**Problem statement:** Among the lines of the records, please find those that contain the word "lean" and copy them.

Stored items
[Start of Attachment]
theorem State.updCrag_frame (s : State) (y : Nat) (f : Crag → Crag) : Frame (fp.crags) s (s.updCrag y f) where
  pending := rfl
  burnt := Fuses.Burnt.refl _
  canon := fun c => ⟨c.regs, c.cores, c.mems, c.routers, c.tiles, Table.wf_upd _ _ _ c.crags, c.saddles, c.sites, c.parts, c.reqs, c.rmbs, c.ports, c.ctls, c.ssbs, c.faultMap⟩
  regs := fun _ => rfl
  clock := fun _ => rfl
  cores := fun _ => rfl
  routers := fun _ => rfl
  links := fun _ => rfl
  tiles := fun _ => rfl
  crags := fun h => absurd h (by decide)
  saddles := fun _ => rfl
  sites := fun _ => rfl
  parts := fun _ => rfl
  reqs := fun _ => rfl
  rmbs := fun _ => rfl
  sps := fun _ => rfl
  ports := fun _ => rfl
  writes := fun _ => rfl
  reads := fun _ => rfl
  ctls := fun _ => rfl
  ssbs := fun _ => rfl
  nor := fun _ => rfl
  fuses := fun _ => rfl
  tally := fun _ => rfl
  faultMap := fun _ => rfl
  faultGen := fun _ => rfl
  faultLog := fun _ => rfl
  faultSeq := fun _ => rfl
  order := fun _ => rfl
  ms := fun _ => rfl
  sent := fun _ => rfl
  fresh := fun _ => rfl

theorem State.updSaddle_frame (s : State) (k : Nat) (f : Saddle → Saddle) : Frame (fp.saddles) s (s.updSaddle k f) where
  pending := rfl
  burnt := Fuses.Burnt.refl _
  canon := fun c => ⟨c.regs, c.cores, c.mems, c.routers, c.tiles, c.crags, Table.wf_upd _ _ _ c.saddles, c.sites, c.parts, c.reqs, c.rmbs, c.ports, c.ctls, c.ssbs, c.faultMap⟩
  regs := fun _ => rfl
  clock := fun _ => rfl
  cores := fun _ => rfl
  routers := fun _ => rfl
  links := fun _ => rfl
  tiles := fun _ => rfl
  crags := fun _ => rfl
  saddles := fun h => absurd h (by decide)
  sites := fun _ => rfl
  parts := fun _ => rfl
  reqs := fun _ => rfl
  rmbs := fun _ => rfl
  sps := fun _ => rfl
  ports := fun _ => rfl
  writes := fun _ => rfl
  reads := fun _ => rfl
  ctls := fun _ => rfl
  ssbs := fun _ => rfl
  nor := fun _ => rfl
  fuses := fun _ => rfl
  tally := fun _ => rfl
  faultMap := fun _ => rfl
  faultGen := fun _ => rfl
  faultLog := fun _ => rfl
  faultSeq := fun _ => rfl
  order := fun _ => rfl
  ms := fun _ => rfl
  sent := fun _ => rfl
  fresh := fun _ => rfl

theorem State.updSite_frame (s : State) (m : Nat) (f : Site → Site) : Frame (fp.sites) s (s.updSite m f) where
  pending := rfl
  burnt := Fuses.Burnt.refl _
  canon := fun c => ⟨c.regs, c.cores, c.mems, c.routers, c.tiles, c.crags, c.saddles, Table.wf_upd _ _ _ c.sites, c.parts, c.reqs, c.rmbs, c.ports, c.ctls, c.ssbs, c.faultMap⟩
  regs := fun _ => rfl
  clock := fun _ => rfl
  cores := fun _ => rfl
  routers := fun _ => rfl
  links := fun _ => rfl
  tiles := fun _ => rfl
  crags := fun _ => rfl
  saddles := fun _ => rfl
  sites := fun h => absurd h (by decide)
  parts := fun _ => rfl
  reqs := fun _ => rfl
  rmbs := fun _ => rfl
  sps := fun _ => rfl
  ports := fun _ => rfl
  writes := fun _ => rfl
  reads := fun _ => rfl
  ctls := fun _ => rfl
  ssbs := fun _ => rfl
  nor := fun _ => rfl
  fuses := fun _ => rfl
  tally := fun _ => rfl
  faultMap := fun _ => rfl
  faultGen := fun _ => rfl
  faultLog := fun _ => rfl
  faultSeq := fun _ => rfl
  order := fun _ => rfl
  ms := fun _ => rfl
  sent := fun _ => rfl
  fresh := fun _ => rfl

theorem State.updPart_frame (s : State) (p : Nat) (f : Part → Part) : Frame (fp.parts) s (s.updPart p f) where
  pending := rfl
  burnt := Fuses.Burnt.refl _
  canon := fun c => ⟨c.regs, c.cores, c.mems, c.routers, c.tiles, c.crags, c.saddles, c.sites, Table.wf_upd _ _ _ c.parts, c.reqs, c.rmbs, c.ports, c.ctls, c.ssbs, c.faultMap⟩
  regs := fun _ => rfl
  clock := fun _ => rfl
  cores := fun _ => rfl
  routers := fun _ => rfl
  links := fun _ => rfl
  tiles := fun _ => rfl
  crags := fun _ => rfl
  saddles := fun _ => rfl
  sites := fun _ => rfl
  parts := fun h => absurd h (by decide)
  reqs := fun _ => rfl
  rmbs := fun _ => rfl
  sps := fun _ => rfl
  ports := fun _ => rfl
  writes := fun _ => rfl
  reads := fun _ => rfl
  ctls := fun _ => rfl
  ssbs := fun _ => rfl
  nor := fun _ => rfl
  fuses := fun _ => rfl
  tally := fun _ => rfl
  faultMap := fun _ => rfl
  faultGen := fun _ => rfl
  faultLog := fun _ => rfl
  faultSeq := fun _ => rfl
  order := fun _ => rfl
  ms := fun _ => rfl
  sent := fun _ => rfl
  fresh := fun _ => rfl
[End of Attachment]
[Start of Attachment]
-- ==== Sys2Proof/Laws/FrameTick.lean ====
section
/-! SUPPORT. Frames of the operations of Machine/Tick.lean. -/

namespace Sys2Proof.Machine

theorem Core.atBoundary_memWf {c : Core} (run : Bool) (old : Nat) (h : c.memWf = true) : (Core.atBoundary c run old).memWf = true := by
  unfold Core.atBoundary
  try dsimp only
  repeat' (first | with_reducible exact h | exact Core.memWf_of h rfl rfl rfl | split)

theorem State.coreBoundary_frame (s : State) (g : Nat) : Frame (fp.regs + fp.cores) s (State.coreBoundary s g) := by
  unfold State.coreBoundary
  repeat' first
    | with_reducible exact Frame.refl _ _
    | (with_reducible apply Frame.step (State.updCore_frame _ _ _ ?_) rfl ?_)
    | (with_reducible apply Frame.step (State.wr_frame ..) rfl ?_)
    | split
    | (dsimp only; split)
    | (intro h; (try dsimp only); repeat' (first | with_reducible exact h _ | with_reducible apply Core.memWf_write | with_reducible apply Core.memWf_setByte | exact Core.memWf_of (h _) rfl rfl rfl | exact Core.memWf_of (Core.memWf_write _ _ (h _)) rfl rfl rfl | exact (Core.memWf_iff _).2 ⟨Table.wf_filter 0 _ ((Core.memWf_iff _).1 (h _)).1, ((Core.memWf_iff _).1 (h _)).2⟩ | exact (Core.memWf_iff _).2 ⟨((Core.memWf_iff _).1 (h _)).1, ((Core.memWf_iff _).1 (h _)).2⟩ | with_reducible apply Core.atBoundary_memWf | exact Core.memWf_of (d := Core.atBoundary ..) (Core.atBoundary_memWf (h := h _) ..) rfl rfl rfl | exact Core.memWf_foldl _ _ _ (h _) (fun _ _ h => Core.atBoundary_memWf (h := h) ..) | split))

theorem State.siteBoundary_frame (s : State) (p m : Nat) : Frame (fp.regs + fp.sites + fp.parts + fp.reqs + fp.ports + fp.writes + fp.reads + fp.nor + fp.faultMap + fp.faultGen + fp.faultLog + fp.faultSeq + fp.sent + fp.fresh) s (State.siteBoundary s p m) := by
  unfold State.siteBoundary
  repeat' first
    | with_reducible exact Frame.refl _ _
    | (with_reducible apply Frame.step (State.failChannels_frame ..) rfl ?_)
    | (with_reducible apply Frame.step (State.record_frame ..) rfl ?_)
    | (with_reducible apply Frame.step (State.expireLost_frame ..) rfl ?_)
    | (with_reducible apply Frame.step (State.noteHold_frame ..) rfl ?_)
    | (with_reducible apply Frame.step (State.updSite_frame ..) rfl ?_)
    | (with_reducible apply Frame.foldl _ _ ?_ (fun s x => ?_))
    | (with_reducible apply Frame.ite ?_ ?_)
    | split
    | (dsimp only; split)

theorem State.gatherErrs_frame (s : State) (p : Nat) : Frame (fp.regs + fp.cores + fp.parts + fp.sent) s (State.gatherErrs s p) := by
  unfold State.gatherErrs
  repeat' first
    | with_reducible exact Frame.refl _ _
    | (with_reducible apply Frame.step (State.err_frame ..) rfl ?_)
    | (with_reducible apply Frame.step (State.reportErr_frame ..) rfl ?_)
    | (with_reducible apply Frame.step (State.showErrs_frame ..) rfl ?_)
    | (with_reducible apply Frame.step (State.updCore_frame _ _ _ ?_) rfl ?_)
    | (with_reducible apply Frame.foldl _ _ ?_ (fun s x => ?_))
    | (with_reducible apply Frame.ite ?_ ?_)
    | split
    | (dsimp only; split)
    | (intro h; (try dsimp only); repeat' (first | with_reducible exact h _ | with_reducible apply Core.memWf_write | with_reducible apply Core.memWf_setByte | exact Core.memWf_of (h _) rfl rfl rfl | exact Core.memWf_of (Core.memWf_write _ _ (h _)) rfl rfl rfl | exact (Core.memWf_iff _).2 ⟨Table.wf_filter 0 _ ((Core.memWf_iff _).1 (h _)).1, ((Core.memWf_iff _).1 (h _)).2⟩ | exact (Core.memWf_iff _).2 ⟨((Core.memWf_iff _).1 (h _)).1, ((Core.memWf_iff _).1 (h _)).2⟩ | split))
[End of Attachment]
**Your solution:**
-- ==== Sys2Proof/Laws/FrameTick.lean ====
/-! SUPPORT. Frames of the operations of Machine/Tick.lean. -/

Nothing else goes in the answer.